(Records from a collection)
┄┄┄┄┄┄┄┄┄┄┄┄┄┄┄┄┄┄┄┄
-- ==== Sys2Proof/Machine/Reply.lean ====
section
/-! DEFINITION. Replies and completions of the Steward: their bytes, the store of an issuer slot, and their way back over
PCIe, in-band frames and I2C (spec/17_command_protocol.md R390, R395, R397, R400 to R402; spec/19_security_update.md R436). -/

namespace Sys2Proof.Machine

/-- The bytes of an ASCII string. -/
def ascii (t : String) : List Byte := t.toList.map (fun c => BitVec.ofNat 8 c.toNat)

/-- Status codes of R419. -/
def stDone : Nat := 0x0000
def stAccepted : Nat := 0x0001
def stAlready : Nat := 0x0002
def stReplay : Nat := 0x0003
def stCancelled : Nat := 0x0004
def stBadOpcode : Nat := 0x0100
def stBadParam : Nat := 0x0101
def stBadState : Nat := 0x0102
def stBusy : Nat := 0x0103
def stNoSpace : Nat := 0x0104
def stAuthFail : Nat := 0x0200
def stNotPermitted : Nat := 0x0201
def stHwFault : Nat := 0x0300

/-! ### The identity key (R436) -/

def identitySeed : List Byte := (sha512 (Config.deviceSecret ++ ascii "YN-IDENT")).take 32
def identityPublic : List Byte := edPublic identitySeed

/-! ### Reply packets (R390, R397) -/

/-- The header, STATUS, ORIG_STATUS and results of a reply; in-band it is signed. -/
def replyBytes (answerTo : ReplyTo) (completion : Bool) (status orig : Nat) (results : List Byte) : List Byte :=
  let inband := match answerTo.origin with | .inband _ _ => true | _ => false
  let body := [0x59, 0x4E, BitVec.ofNat 8 answerTo.version, BitVec.ofNat 8 (0x80 + 0x40 * b2n completion + 0x20 * b2n inband)]
    ++ beBytes 2 answerTo.opcode ++ beBytes 2 (4 + results.length) ++ beBytes 4 answerTo.tag.toNat ++ beBytes 2 answerTo.issuer ++ [0, 0]
    ++ beBytes 8 answerTo.serial ++ beBytes 2 status ++ beBytes 2 orig ++ results
  if inband then body ++ edSign identitySeed body else body

/-! ### In-band frames (R401) -/

/-- A UDP datagram with its checksum over the pseudo header given. -/
def udpDatagram (pseudo : List Byte) (sport dport : Nat) (l : List Byte) : List Byte :=
  let n := l.length + 8
  let h := beBytes 2 sport ++ beBytes 2 dport ++ beBytes 2 n
  let c := 65535 - ocSum 0 (pseudo ++ h ++ [0, 0] ++ l)
  h ++ beBytes 2 (if c = 0 then 65535 else c) ++ l

/-- The frame that carries a reply back to the source of a command frame (R401; DEDUCED, log 42). -/
def inbandFrame (f reply : List Byte) : List Byte :=
  let t := typeAt f
  let h := t + 2
  let eth := slice f 6 6 ++ slice f 0 6 ++ slice f 12 (t - 12) ++ slice f t 2
  match beVal (slice f t 2) with
  | 0x0800 =>
    let o := h + 4 * (beVal (slice f h 1) % 16)
    let ips := slice f (h + 16) 4 ++ slice f (h + 12) 4
    let n := reply.length + 28
    let hd := fun (c : Nat) => [0x45, 0] ++ beBytes 2 n ++ [0, 0, 0, 0, 64, 17] ++ beBytes 2 c ++ ips
    eth ++ hd (65535 - ocSum 0 (hd 0))
      ++ udpDatagram (ips ++ [0, 17] ++ beBytes 2 (n - 20)) (beVal (slice f (o + 2) 2)) (beVal (slice f o 2)) reply
  | 0x86DD =>
    let ips := slice f (h + 24) 16 ++ slice f (h + 8) 16
    let n := reply.length + 8
    eth ++ [0x60, 0, 0, 0] ++ beBytes 2 n ++ [17, 64] ++ ips
      ++ udpDatagram (ips ++ beBytes 4 n ++ [0, 0, 0, 17]) (beVal (slice f (h + 42) 2)) (beVal (slice f (h + 40) 2)) reply
  | _ => eth ++ reply

/-- A reply is lost: counted (R401). -/
def State.loseReply (s : State) : State :=
  { s with ycp := { s.ycp with lostReplies := s.ycp.lostReplies + 1 } }.count (src 51 0) 0x15

/-- Reply frames go to their queues in order, REPLY_QBASE + p, by the rules of R317: one whose queue lies elsewhere is lost, as is one that I36
refuses in reset, and one that meets I36 stopped or finds no cells waits with those behind it (R19, R401). -/
def State.inbandOut : List (Nat × List Byte) → State → State
  | [], s => { s with ycp := { s.ycp with inband := [] } }
  | (p, f) :: t, s =>
    let q := (s.param 0x19 + p) % 2 ^ 18
    if s.l0Of q ≠ p ∨ s.inReset 36 = true then State.inbandOut t s.loseReply
    else if ¬ s.up 36 then { s with ycp := { s.ycp with inband := (p, f) :: t } }
    else match s.buildPacket (BitVec.ofNat 64 (s.accord.current.toNat * 2 ^ 60 + f.length)) 0 f with
      | none => { s with ycp := { s.ycp with inband := (p, f) :: t } }
      | some (d, s) => State.inbandOut t (s.enqueue { desc := d, len := f.length, queue := q } 8256 none)

/-- Reply frames that wait for I36 leave. -/
def State.flushInband (s : State) : State := State.inbandOut s.ycp.inband s

/-- Send a reply frame behind those that wait. -/
def State.sendInband (s : State) (p : Nat) (f : List Byte) : State :=
  State.flushInband { s with ycp := { s.ycp with inband := s.ycp.inband ++ [(p, f)] } }

/-! ### Sending (R397, R400, R402) -/

/-- The reply ring runs and holds a posted entry. -/
def Bar0.replyPosted (b : Bar0) : Bool := b.rpl.enable && !b.rpl.halted && b.rpl.head != b.rpl.tail

/-- Command service runs: the firmware is up, or the boot ROM serves recovery (R364, R446). -/
def State.serves (s : State) : Bool := s.ycp.up || s.sec.recovery

/-- Bytes 10 to 15 of the reply entry at the ring's head as the device writes them: RLEN and FLAGS.DONE, little-endian (R4, R400). -/
def State.replyEntry (s : State) (r : List Byte) : Output :=
  .hostWrite (s.bar0.rpl.base.toNat + 16 * (s.bar0.rpl.head.toNat % 2 ^ s.bar0.rpl.size.toNat) + 10) (leBytes 2 r.length ++ [1, 0, 0, 0])

/-- Write replies that wait into posted reply entries, in the order in which they were produced. -/
def State.flushReplies : Nat → State → State
  | 0, s => s
  | n + 1, s =>
    match s.ycp.unsent with
    | [] => s
    | r :: rest =>
      if s.bar0.replyPosted && s.serves then
        State.flushReplies n (State.event (State.emit (State.emit { s with
          bar0 := { s.bar0 with rpl := { s.bar0.rpl with head := s.bar0.rpl.head + 1 } }
          ycp := { s.ycp with unsent := rest } } (.reply .pcie r)) (s.replyEntry r)) 0)
      else s

def State.flushAll (s : State) : State := State.flushReplies s.ycp.unsent.length s.flushInband

/-- Send a reply where its command came from; while the firmware does not run it is kept (R364). -/
def State.sendReply (s : State) (o : Origin) (l : List Byte) : State :=
  if !s.serves then { s with ycp := { s.ycp with late := s.ycp.late ++ [(o, l)] } }
  else match o with
  | .pcie => State.flushAll { s with ycp := { s.ycp with unsent := s.ycp.unsent ++ [l] } }
  | .inband p f => (s.sendInband p (inbandFrame f l)).emit (.reply o l)
  | .i2c => { s with ycp := { s.ycp with i2c := { st := 2, reply := l } } }

/-! ### The store (R393, R395) -/

/-- Issuer slots as manufactured (R393; DESIGN CHOICE, log 21). -/
def issuerReset : Issuer :=
  { ctl := 0xA80001FF, key := List.replicate 32 0, high := 0, stored := [], reservation := 0, statement := none }

def State.issuer (s : State) (i : Nat) : Issuer := Store.get issuerReset s.ycp.issuers i

def State.modIssuer (s : State) (i : Nat) (f : Issuer → Issuer) : State :=
  { s with ycp := { s.ycp with issuers := Store.modify issuerReset s.ycp.issuers i f } }

/-- Put a reply into the slot's store, in place of the one of that serial, while its window holds the serial. -/
def Issuer.put (i : Issuer) (r : Stored) : Issuer :=
  let rest := i.stored.filter (fun x => x.serial != r.serial)
  { i with stored := (rest ++ [r]).filter (fun x => i.high < x.serial + 64) }

/-- A command's reply: stored and sent. -/
def State.reply (s : State) (answerTo : ReplyTo) (status : Nat) (results : List Byte) : State :=
  (s.modIssuer answerTo.issuer (·.put { serial := answerTo.serial, status := BitVec.ofNat 16 status, results := results })).sendReply answerTo.origin
    (replyBytes answerTo false status 0 results)

/-- The one completion of an operation that ended: it replaces the stored reply (R397). -/
def State.completion (s : State) (answerTo : ReplyTo) (status : Nat) (results : List Byte) : State :=
  (s.modIssuer answerTo.issuer (fun i =>
    if i.stored.any (fun x => x.serial == answerTo.serial) then
      i.put { serial := answerTo.serial, status := BitVec.ofNat 16 status, results := results, completion := true } else i)).sendReply answerTo.origin
    (replyBytes answerTo true status 0 results)

/-- Complete the asynchronous command whose operation is `op`, where one is under way. -/
def State.complete (s : State) (op : AsyncOp) (status : Nat) (results : List Byte) : State :=
  match s.ycp.asyncs.find? (fun a => a.op == op) with
  | none => s
  | some a =>
    State.completion { s with ycp := { s.ycp with asyncs := s.ycp.asyncs.filter (fun a => a.op != op) } } a.answerTo status results

/-- The operation runs. -/
def State.running (s : State) (op : AsyncOp) : Bool := s.ycp.asyncs.any (fun a => a.op == op)

/-- The reply that a command deferred. -/
def State.undefer (s : State) (status : Nat) (results : List Byte) : State :=
  match s.ycp.deferred with
  | none => s
  | some d => State.reply { s with ycp := { s.ycp with deferred := none } } d.answerTo status results

/-! ### Lane recalibration ends (R48, R49) -/

/-- LANE_RECAL_DONE: the recalibration or full acquisition of a lane ends; its command completes, and one that did not
converge is reported. -/
def State.laneRecalDone (s : State) (l : Nat) (converged : Bool) : State :=
  let x := s.lane l
  if x.recal ≠ 0 then
    let s := s.modLane l (fun x => { x with recal := 0, ready := x.ready || converged })
    if converged then s.complete (.laneRecal l) stDone []
    else (s.raise (laneSrc l) 0x43).complete (.laneRecal l) stHwFault []
  else if x.acquiring then
    if converged then s.modLane l (fun x => { x with acquiring := false, lost := false, ready := true })
    else (s.modLane l (fun x => { x with acquiring := false })).raise (laneSrc l) 0x43
  else s

def execLaneRecalDone (lane : Nat) (converged : Bool) (s : State) : Host.Outcome State Fault Refusal :=
  answer (if lane < 40 && s.up (portIsl lane) then s.laneRecalDone lane converged else s)

end Sys2Proof.Machine
end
┄┄┄┄┄┄┄┄┄┄┄┄┄┄┄┄┄┄┄┄
**WORK TASK:** The reply should consist solely of the lines above from the one that has "let c := 65535" through the one that has "let ips := slice f (h + 16)", reproduced exactly.

**RESULT FOR THIS EXERCISE:**
  let c := 65535 - ocSum 0 (pseudo ++ h ++ [0, 0] ++ l)
  h ++ beBytes 2 (if c = 0 then 65535 else c) ++ l

/-- The frame that carries a reply back to the source of a command frame (R401; DEDUCED, log 42). -/
def inbandFrame (f reply : List Byte) : List Byte :=
  let t := typeAt f
  let h := t + 2
  let eth := slice f 6 6 ++ slice f 0 6 ++ slice f 12 (t - 12) ++ slice f t 2
  match beVal (slice f t 2) with
  | 0x0800 =>
    let o := h + 4 * (beVal (slice f h 1) % 16)
    let ips := slice f (h + 16) 4 ++ slice f (h + 12) 4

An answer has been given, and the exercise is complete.